Collected data entries:
-- ==== Sys2Proof/Tests/Slice0.lean ====
section
/-! SUPPORT. Tests: what WellFormed refuses, a witness for the hypotheses of each statement (`witness_<statement>`, one
for each clause, at boundary values), and small tests of commands (`test_<command>_<what>`) whose expected values are
worked out from the rule that each names. -/

namespace Sys2Proof.Tests

set_option Elab.async false

open Sys2Proof.Machine

/-! ## WellFormed refuses what cannot happen -/

def frame (sender cls start : Nat) (payload : List Byte) : RxFrame :=
  { start := start, cls := BitVec.ofNat 2 cls, sender := BitVec.ofNat 5 sender, payload := payload }

def noContacts : Contacts := { openMade := 0, closedMade := 0, senseMade := 0 }

def record (terminal : Nat) : RawReach :=
  { terminal := BitVec.ofNat 8 terminal, kind := 0, low := 2300, high := 26100, rating := 500, dedicated := 0 }

def unsummed (station records : Nat) : RawImage :=
  { station := BitVec.ofNat 8 station, rating := 500, fmin := 2300, fmax := 26100, standby := 20, efficiency := 60,
    limit := 2000, reserve := 100, lead := 120, tune := 90, reachCount := 2,
    reach := record 3 :: List.replicate (records - 1) (record 7), sum := 0 }

/-- An image with its sum (R191). -/
def image (station : Nat) : RawImage :=
  { unsummed station 40 with sum := crc16 (imageBytes (unsummed station 40)) }

/-- R41: a payload has at most 16 bytes. -/
theorem test_wf_payload : (Instr.freeReceived 9 (frame 4 0 9 (List.replicate 17 0))).wellFormed = false := by decide
/-- R57: a frame's start does not follow its end. -/
theorem test_wf_start : (Instr.freeReceived 9 (frame 4 0 10 [3])).wellFormed = false := by decide
/-- Section 11.5: the image has 40 reach records. -/
theorem test_wf_image : (Instr.handOver 9 (some (unsummed 5 39)) noContacts).wellFormed = false := by decide
/-- R140: a REPORT sums to 0 modulo 256. -/
theorem test_wf_sum : (Instr.reportReceived 9 [8, 0, 0, 0, 0, 0]).wellFormed = false := by decide
/-- R140: a REPORT has six bytes. -/
theorem test_wf_length : (Instr.reportReceived 9 [8, 0, 0, 0, 248]).wellFormed = false := by decide
/-- R140: a REPORT has kind 8. -/
theorem test_wf_kind : (Instr.reportReceived 9 [7, 0, 0, 0, 0, 249]).wellFormed = false := by decide
/-- R140: flag bits 7 to 4 of a REPORT are 0. -/
theorem test_wf_flags : (Instr.reportReceived 9 [8, 16, 0, 0, 0, 232]).wellFormed = false := by decide
/-- R140: a valid REPORT is not discarded. -/
theorem test_wf_discarded : (Instr.txRecordDiscarded 9 [8, 0, 0, 0, 0, 248]).wellFormed = false := by decide
/-- What can happen is well formed. -/
theorem test_wf_good :
    (Instr.freeReceived 9 (frame 4 0 9 [3])).wellFormed = true
      ∧ (Instr.handOver 9 (some (unsummed 5 40)) noContacts).wellFormed = true
      ∧ (Instr.reportReceived 9 [8, 0, 0, 0, 0, 248]).wellFormed = true := by decide

/-- No row of the table has bits, so that no word spells a command. -/
theorem test_no_word : decodeTableWord 8 0 = none := by decide

/-! ## States -/

/-- The state after a command. -/
def after (c : Instr) (s : State) : State :=
  match exec c s with
  | .next t => t
  | .fault _ => s
  | .refused _ => s

def row (n : Nat) (slots : List Booking) : TermRow :=
  { number := n, load := false, low := 2300, high := 26100, rating := 500, dedicated := 0, suspect := none, occRun := 0,
    freeRun := 0, slots := slots }

def point (n : Nat) (p : Position) : XRow :=
  { terminal := n, pos := some p, sense := some .free, drive := .idle, recovery := false, failed := .close }

/-- Station 5, joined, with the terminals 3 and 7, both open, at local time 100 s. -/
def base : State :=
  { State.reset with
    now := 100000, image := some .accepted,
    cfg :=
      { station := 5, rating := 500, fmin := 2300, fmax := 26100, standby := 20, efficiency := 60, limit := 2000,
        reserve := 100, lead := 120, tune := 90 },
    pres := { Presence.reset with join := .joined, silence := some 110000, noticeTimer := some 98000 },
    map := [row 3 [], row 7 []],
    mat := { Matrix.reset with rows := [point 3 .opened, point 7 .opened], scanFrom := some 50000 },
    link := { Link.reset with state := .up, lossDeadline := some 103000 },
    psu := { Power.reset with announced := 20, ceiling := 20 } }

def asking (p : List Byte) (s : State) : State := { s with req := { queue := [p], serving := false } }

/-- The clock stands at 2026-01-05 (a Monday) 10:00:00 at local time 100 s. -/
def clocked (s : State) : State :=
  { s with
    clock :=
      { state := .locked, refUtc := some (utcSecondOf 2026 1 5 10 0 0), refLocal := some 100000,
        lastTime := some 100000, lastMinute := some (instantOf 2026 1 5 599) } }

theorem unarmed (s : State)
    (h : (s.handed, s.seq, s.claim, s.psu.phase, s.psu.pendingLower, s.psu.releasePending)
      = ([], Sequencer.reset, Claim.reset, PowerPhase.none, none, false)) : s.Unarmed := by
  simp only [Prod.mk.injEq] at h
  exact { handed := h.1, seq := h.2.1, claim := h.2.2.1, power := h.2.2.2.1, lower := h.2.2.2.2.1, carry := h.2.2.2.2.2 }

theorem calm (s : State)
    (h : s.handed = [] ∧ s.seq.ending = none ∧ s.seq.cur.release = none ∧ s.seq.cur.state ≠ .awaitTerminal
      ∧ s.seq.nxt.deferred = false) :
    s.Calm := { handed := h.1, ending := h.2.1, release := h.2.2.1, await := h.2.2.2.1, search := h.2.2.2.2 }

/-- An armed sequencer that holds nothing, with nothing current and nothing next. -/
theorem content_idle (s : State)
    (h : (s.handed = [] ∧ s.seq.ending = none ∧ s.seq.cur.release = none ∧ s.seq.cur.state ≠ .awaitTerminal
        ∧ s.seq.nxt.deferred = false)
      ∧ s.seq.armed = true ∧ s.seq.foundOffer = false ∧ s.seq.cur.occ = none
      ∧ s.currentEntry.map (·.key) = s.seq.cur.spent ∧ s.nextEntry.map (·.key) = none ∧ s.seq.nxt.occ = none) :
    s.Content where
  calm := calm s h.1
  unarmed := fun e => by rw [h.2.1] at e; cases e
  found := fun _ => h.2.2.1
  current := fun _ _ => by unfold State.CurrentStands; simp only [h.2.2.2.1]; exact h.2.2.2.2.1
  next := fun _ => by unfold State.NextStands; rw [h.2.2.2.2.2.1]; simp [h.2.2.2.2.2.2]

/-- An armed sequencer that runs what is current, with nothing next. -/
theorem content_running (s : State) (o : Occurrence)
    (h : (s.handed = [] ∧ s.seq.ending = none ∧ s.seq.cur.release = none ∧ s.seq.cur.state ≠ .awaitTerminal
        ∧ s.seq.nxt.deferred = false)
      ∧ s.seq.armed = true ∧ s.seq.foundOffer = false ∧ s.seq.cur.occ = some o
      ∧ (s.currentEntry.map (·.key) = some o.key ∧ s.seq.cur.running = true)
      ∧ s.nextEntry.map (·.key) = none ∧ s.seq.nxt.occ = none) :
    s.Content where
  calm := calm s h.1
  unarmed := fun e => by rw [h.2.1] at e; cases e
  found := fun _ => h.2.2.1
  current := fun _ _ => by unfold State.CurrentStands; simp only [h.2.2.2.1]; exact Or.inl h.2.2.2.2.1
  next := fun _ => by unfold State.NextStands; rw [h.2.2.2.2.2.1]; simp [h.2.2.2.2.2.2]

theorem handled (s : State) (k : RxKind) (f : RxFrame)
    (h : f.payload.length = k.length ∧ passesChecks k f = true ∧ f.sender.toNat ≠ s.cfg.station
      ∧ s.image = some .accepted ∧ s.pres.join ≠ .disabled) : Handled s k f :=
  { length := h.1, checks := h.2.1, other := h.2.2.1, image := h.2.2.2.1, join := h.2.2.2.2 }

def heard (owner : Nat) (st : BookState) (since : Int) (till : Option Int) (at_ : Nat) : Booking :=
  { owner := owner, state := st, cls := 2, since := since, till := till, source := .heard, heard := some at_,
    found := false }

def own (st : BookState) (cls : Nat) (since : Int) (till : Option Int) : Booking :=
  { owner := 5, state := st, cls := cls, since := since, till := till, source := .own, heard := none, found := false }

def prog : Prog :=
  { start := 600, stop := 660, freq := 6000, mode := .am, carrier := 250, cls := 1, programme := 4, cands := [3, 7] }

def occ : Occurrence := { source := .bank .a 1, number := 1, prog := prog, start := 1000, stop := 1060 }

/-- An occurrence that runs while `occ` is prepared. -/
def before : Occurrence := { occ with source := .extra 2, number := 9, start := 900 }

/-- `occ` with one candidate. -/
def alone : Occurrence := { occ with prog := { prog with cands := [3] } }

def armed (cur nxt : Ctx) : Sequencer := { Sequencer.reset with armed := true, joinedOnce := true, cur := cur, nxt := nxt }

def onTerminal (t : Nat) : Taken := { terminal := t, how := .claimed, suspect := false }

/-- A context that runs an occurrence on a terminal. -/
def runs (o : Occurrence) (st : SeqState) (t : Nat) : Ctx :=
  { Ctx.reset with
    occ := some o, state := st, taken := some (onTerminal t), running := true, furthest := some st,
    lastTerm := some t }

/-- `before` is on the air on terminal 7, and `occ` is searched for. -/
def preparing : Sequencer :=
  armed { runs before .onAir 7 with onAir := some 0, admitted := some 100 }
    { Ctx.reset with occ := some occ, state := .claiming, furthest := some .claiming }

/-- An armed station with nothing current. -/
def idle : State := { clocked base with seq := armed Ctx.reset Ctx.reset }

/-- A station that runs entry 1 of its LIVE bank A, 10:00 to 11:00 on every day, on terminal 3. -/
def running : State :=
  { clocked base with
    store := { base.store with
      bankA := { BankData.reset with state := .live, entries := [{ number := 1, days := 127, prog := prog }] } },
    seq := armed
      (runs { occ with start := instantOf 2026 1 5 600, stop := instantOf 2026 1 5 660 } .claiming 3) Ctx.reset }

theorem running_content : running.Content :=
  content_running _ { occ with start := instantOf 2026 1 5 600, stop := instantOf 2026 1 5 660 } (by decide +kernel)

/-! ## The step, reset and start-up -/

theorem witness_IdleStepIsOneMillisecond : base.pending = [] := by decide

/-- R25: local time counts milliseconds; a command in front is taken and leaves the queue. -/
theorem test_step :
    step base = .next base.tick ∧ base.tick.now = 100001
      ∧ (step { base with pending := [.frameCrcBad 5, .reset] } = .next { base.atTime 5 with pending := [.reset] }) :=
  ⟨rfl, by decide, rfl⟩

/-- R68: a step that finds NOTICE due queues it. -/
theorem test_idle_notice : (base.tick).pending = [.noticePeriod 100001] := by decide +kernel

theorem witness_ConfigurationIsSettledAtTheHandOver :
    exec (.frameCrcBad 5) base = .next (base.atTime 5) ∧ Instr.frameCrcBad 5 ≠ .reset
      ∧ ∀ u i k, Instr.frameCrcBad 5 ≠ .handOver u i k := by
  exact ⟨rfl, by decide, fun _ _ _ h => Instr.noConfusion h⟩

/-- R17, R15: a reset ends a serial-memory write in an unknown condition and leaves the clock UNSET. -/
theorem test_reset :
    let s := { base with serial := { base.serial with
      writes := [{ what := .header .a (base.store.bankA.header .a), reply := none }] } }
    (after .reset s).serial.bankA.header.intact = false ∧ (after .reset s).serial.writes = []
      ∧ (after .reset s).now = 0 ∧ (after .reset s).pres.join = .listening := by decide +kernel

theorem witness_RejectedImageDisablesTheStation :
    State.reset.Unarmed ∧ State.reset.image = none ∧ State.reset.pres.join = .listening
      ∧ State.reset.log.ring.length ≤ 62 ∧ imageResult none ≠ .accepted ∧ imageResult (some (image 31)) = .station := by
  refine ⟨unarmed _ rfl, ?_⟩; decide +kernel

theorem witness_AcceptedImageIsTakenIntoForce :
    State.reset.Unarmed ∧ State.reset.image = none ∧ imageResult (some (image 30)) = .accepted
      ∧ State.reset.log.ring.length ≤ 60 := by
  refine ⟨unarmed _ rfl, ?_⟩; decide +kernel

/-- R192, R16, R134: an accepted hand-over writes START and JOIN around the BANKLOST records of a memory that was never
written; a crosspoint found CLOSED is held. -/
theorem test_handOver :
    let u := after (.handOver 50 (some (image 5)) { openMade := 128, closedMade := 8, senseMade := 8 }) State.reset
    u.log.ring.map (·.body) = [.start .accepted 5 2 0, .bankLost .a 1 none, .bankLost .b 1 none, .join .listening .listening .start]
      ∧ (ownHeld u.map).map (·.1) = some 3 ∧ u.mat.posOf 7 = some .opened := by decide +kernel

Required work. All lines from the one that contains "that was never" to the last line above must be given again exactly, with both included and nothing added.

Response to the exercise.
/-- R192, R16, R134: an accepted hand-over writes START and JOIN around the BANKLOST records of a memory that was never
written; a crosspoint found CLOSED is held. -/
theorem test_handOver :
    let u := after (.handOver 50 (some (image 5)) { openMade := 128, closedMade := 8, senseMade := 8 }) State.reset
    u.log.ring.map (·.body) = [.start .accepted 5 2 0, .bankLost .a 1 none, .bankLost .b 1 none, .join .listening .listening .start]
      ∧ (ownHeld u.map).map (·.1) = some 3 ∧ u.mat.posOf 7 = some .opened := by decide +kernel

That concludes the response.